▸ **Your instructions**
Return only those lines of the records below in which "vector" appears.

Content starts

-- ==== Sys2Proof/Word.lean ====
section
/-! DEFINITION. The word types of the TK96 (R4, R24, R44): registers hold 64 bits, vector registers 1,024 bits,
and every address counts bits. -/

namespace Sys2Proof

/-- A 64-bit register, address or container (R44, R36). -/
abbrev Word := BitVec 64

/-- One byte of memory. -/
abbrev Byte := BitVec 8

/-- A 32-bit word of code (R52). -/
abbrev CodeWord := BitVec 32

/-- A 1,024-bit vector or mask register (R44). -/
abbrev Vec := BitVec 1024

/-- A 256-bit digest or claim name, byte k in bits 8k + 7 to 8k (R413). -/
abbrev Digest := BitVec 256

end Sys2Proof
end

Content ends

▸ **Task result**
/-! DEFINITION. The word types of the TK96 (R4, R24, R44): registers hold 64 bits, vector registers 1,024 bits,
/-- A 1,024-bit vector or mask register (R44). -/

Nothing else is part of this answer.